Dudley further believes that another innovative opportunity arising in the reinsurance sector comes from “a real crossover happening between insurers and reinsurers”.

His view is that insurers operating in the primary market are increasingly adopting the traditional reinsurance model of portfolio risk management – for example, through tools such as broker facilities or MGA capacity. He thinks “reinsurers just need to be conscious of that” changing dynamic.

He continued: “I would like to see the reinsurance market really obviously being aware of the challenges in the insurance market and also understanding their role in managing portfolios of risk. That’s what reinsurers do most of the time. Actually, the insurers are beginning to do the same thing.

“Portfolio underwriting was always the preserve of the reinsurance market – and now it isn’t.”

Dudley additionally feels that insurers’ use of technology is something reinsurers could tap into more.

“I’m a big believer that trends in the insurance world ultimately find themselves into the reinsurance world, [including] more of a use of tech,” he added.

“There’s a lot of new tech firms in our industry [that] are helping us to transact business much more efficiently, to manage data much more quickly, to transact greater volumes, more rapidly. And that’s probably more [of] an insurance thing than a reinsurance thing.

“[What] really interests me is how the use of tech drives the ability to manage a portfolio of risks and, therefore, that begins to blur the boundaries between insurers and reinsurers.”

Some reinsurance focused firms are even dipping their toes into primary market waters, Dudley noted – he cited Howden’s launch of a US retail broker in August 2025 as an example here.

“What’s interesting to me is the balance between insurance and reinsurance and whether we see more businesses, maybe a reinsurance only, wanting to include insurance opportunities as well – that’d be interesting,” he said.

Investing and innovating for growth

BMS Group, which has 2,000 staff overall – 300 of which are in its reinsurance arm – is putting its money where its mouth is.

“We’re certainly very keen to be seen as an innovator,” Dudley confirmed.

“Innovation is key in our DNA and that’s really where we want to go.
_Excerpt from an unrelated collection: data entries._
/-! ### modSource -/

@[simp] theorem modSource_source (s : State) (n m : Nat) (f : Shared → Shared) :
    (s.modSource n f).source m = if m = n then f (s.source n) else s.source m := by
  simp [modSource, source]
@[simp] theorem modSource_pending (s : State) (n : Nat) (f : Shared → Shared) : (s.modSource n f).pending = s.pending := rfl
@[simp] theorem modSource_free (s : State) (n : Nat) (f : Shared → Shared) : (s.modSource n f).free = s.free := rfl
@[simp] theorem modSource_edges (s : State) (n : Nat) (f : Shared → Shared) : (s.modSource n f).edges = s.edges := rfl
@[simp] theorem modSource_pilot (s : State) (n : Nat) (f : Shared → Shared) : (s.modSource n f).pilot = s.pilot := rfl
@[simp] theorem modSource_pkg (s : State) (n : Nat) (f : Shared → Shared) : (s.modSource n f).pkg = s.pkg := rfl
@[simp] theorem modSource_die0 (s : State) (n : Nat) (f : Shared → Shared) : (s.modSource n f).die0 = s.die0 := rfl
@[simp] theorem modSource_die1 (s : State) (n : Nat) (f : Shared → Shared) : (s.modSource n f).die1 = s.die1 := rfl
@[simp] theorem modSource_regions (s : State) (n : Nat) (f : Shared → Shared) : (s.modSource n f).regions = s.regions := rfl
@[simp] theorem modSource_clusters (s : State) (n : Nat) (f : Shared → Shared) : (s.modSource n f).clusters = s.clusters := rfl
@[simp] theorem modSource_lanes (s : State) (n : Nat) (f : Shared → Shared) : (s.modSource n f).lanes = s.lanes := rfl
@[simp] theorem modSource_slots (s : State) (n : Nat) (f : Shared → Shared) : (s.modSource n f).slots = s.slots := rfl
@[simp] theorem modSource_chords (s : State) (n : Nat) (f : Shared → Shared) : (s.modSource n f).chords = s.chords := rfl
@[simp] theorem modSource_xfrs (s : State) (n : Nat) (f : Shared → Shared) : (s.modSource n f).xfrs = s.xfrs := rfl
@[simp] theorem modSource_meters (s : State) (n : Nat) (f : Shared → Shared) : (s.modSource n f).meters = s.meters := rfl
@[simp] theorem modSource_inputs (s : State) (n : Nat) (f : Shared → Shared) : (s.modSource n f).inputs = s.inputs := rfl
@[simp] theorem modSource_timers (s : State) (n : Nat) (f : Shared → Shared) : (s.modSource n f).timers = s.timers := rfl
@[simp] theorem modSource_fvRaw (s : State) (n : Nat) (f : Shared → Shared) : (s.modSource n f).fvRaw = s.fvRaw := rfl
@[simp] theorem modSource_fvCfg (s : State) (n : Nat) (f : Shared → Shared) : (s.modSource n f).fvCfg = s.fvCfg := rfl
@[simp] theorem modSource_pinPol (s : State) (n : Nat) (f : Shared → Shared) : (s.modSource n f).pinPol = s.pinPol := rfl
@[simp] theorem modSource_levels (s : State) (n : Nat) (f : Shared → Shared) : (s.modSource n f).levels = s.levels := rfl
@[simp] theorem modSource_ticking (s : State) (n : Nat) (f : Shared → Shared) : (s.modSource n f).ticking = s.ticking := rfl
@[simp] theorem modSource_edgesNow (s : State) (n : Nat) (f : Shared → Shared) : (s.modSource n f).edgesNow = s.edgesNow := rfl
@[simp] theorem modSource_turned (s : State) (n : Nat) (f : Shared → Shared) : (s.modSource n f).turned = s.turned := rfl
@[simp] theorem modSource_tiles (s : State) (n : Nat) (f : Shared → Shared) : (s.modSource n f).tiles = s.tiles := rfl
@[simp] theorem modSource_ecc (s : State) (n : Nat) (f : Shared → Shared) : (s.modSource n f).ecc = s.ecc := rfl
@[simp] theorem modSource_funcs (s : State) (n : Nat) (f : Shared → Shared) : (s.modSource n f).funcs = s.funcs := rfl
@[simp] theorem modSource_queues (s : State) (n : Nat) (f : Shared → Shared) : (s.modSource n f).queues = s.queues := rfl
@[simp] theorem modSource_targets (s : State) (n : Nat) (f : Shared → Shared) : (s.modSource n f).targets = s.targets := rfl
@[simp] theorem modSource_ports (s : State) (n : Nat) (f : Shared → Shared) : (s.modSource n f).ports = s.ports := rfl
@[simp] theorem modSource_reads (s : State) (n : Nat) (f : Shared → Shared) : (s.modSource n f).reads = s.reads := rfl
@[simp] theorem modSource_nextRead (s : State) (n : Nat) (f : Shared → Shared) : (s.modSource n f).nextRead = s.nextRead := rfl
@[simp] theorem modSource_results (s : State) (n : Nat) (f : Shared → Shared) : (s.modSource n f).results = s.results := rfl
@[simp] theorem modSource_heldFinal (s : State) (n : Nat) (f : Shared → Shared) : (s.modSource n f).heldFinal = s.heldFinal := rfl
@[simp] theorem modSource_hostMem (s : State) (n : Nat) (f : Shared → Shared) : (s.modSource n f).hostMem = s.hostMem := rfl
@[simp] theorem modSource_hostFail (s : State) (n : Nat) (f : Shared → Shared) : (s.modSource n f).hostFail = s.hostFail := rfl
@[simp] theorem modSource_posted (s : State) (n : Nat) (f : Shared → Shared) : (s.modSource n f).posted = s.posted := rfl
We’ve been investing [in the business over] the last 12 months.

“We’ve recruited in our London cat and retro teams. We’ve recruited in our London-based US wholesale teams. We’ve recruited in Latin America. We’ve recruited in the US onshore, so the reinsurance business is investing.

“Our goal is growth. It’s as simple as that.”

BMS Re, the firm’s reinsurance arm, currently handles around $10bn (£7.4bn) in gross written premium. Although Dudley said there were no set financial metrics against the division’s growth, he confirmed “we know where we want to grow”.

He continued: “We want to scale our business in Bermuda. We’ve invested heavily in London. We’ll continue to do so. Those two elements are important to us. And one reason they’re really important is because they’re significantly sub scale compared to our US business. We need to catch up with our US businesses.

“Secondly, we have a very significant inwards flow of insurance business into the London market, in particular. That gives us a great perspective on insurance inwards and what, therefore, their insurance outwards requirements are. So, we hope that will lead to [a] growth opportunity for us.”

Alongside using reinsurance capacity to support MGAs and remaining open minded to possible M&A, Dudley also ringfenced Howden’s new retail broker in the US as a potential “growth opportunity” for BMS Group.

This is because this development could “cause [a] moving around [of] business in [the] wholesale and specialty [arena] in London because US retail brokers use a selection of different wholesalers in London”.

He added: “We are expecting there to be some movement of business as a result of that, which we think will be a growth opportunity for us too.”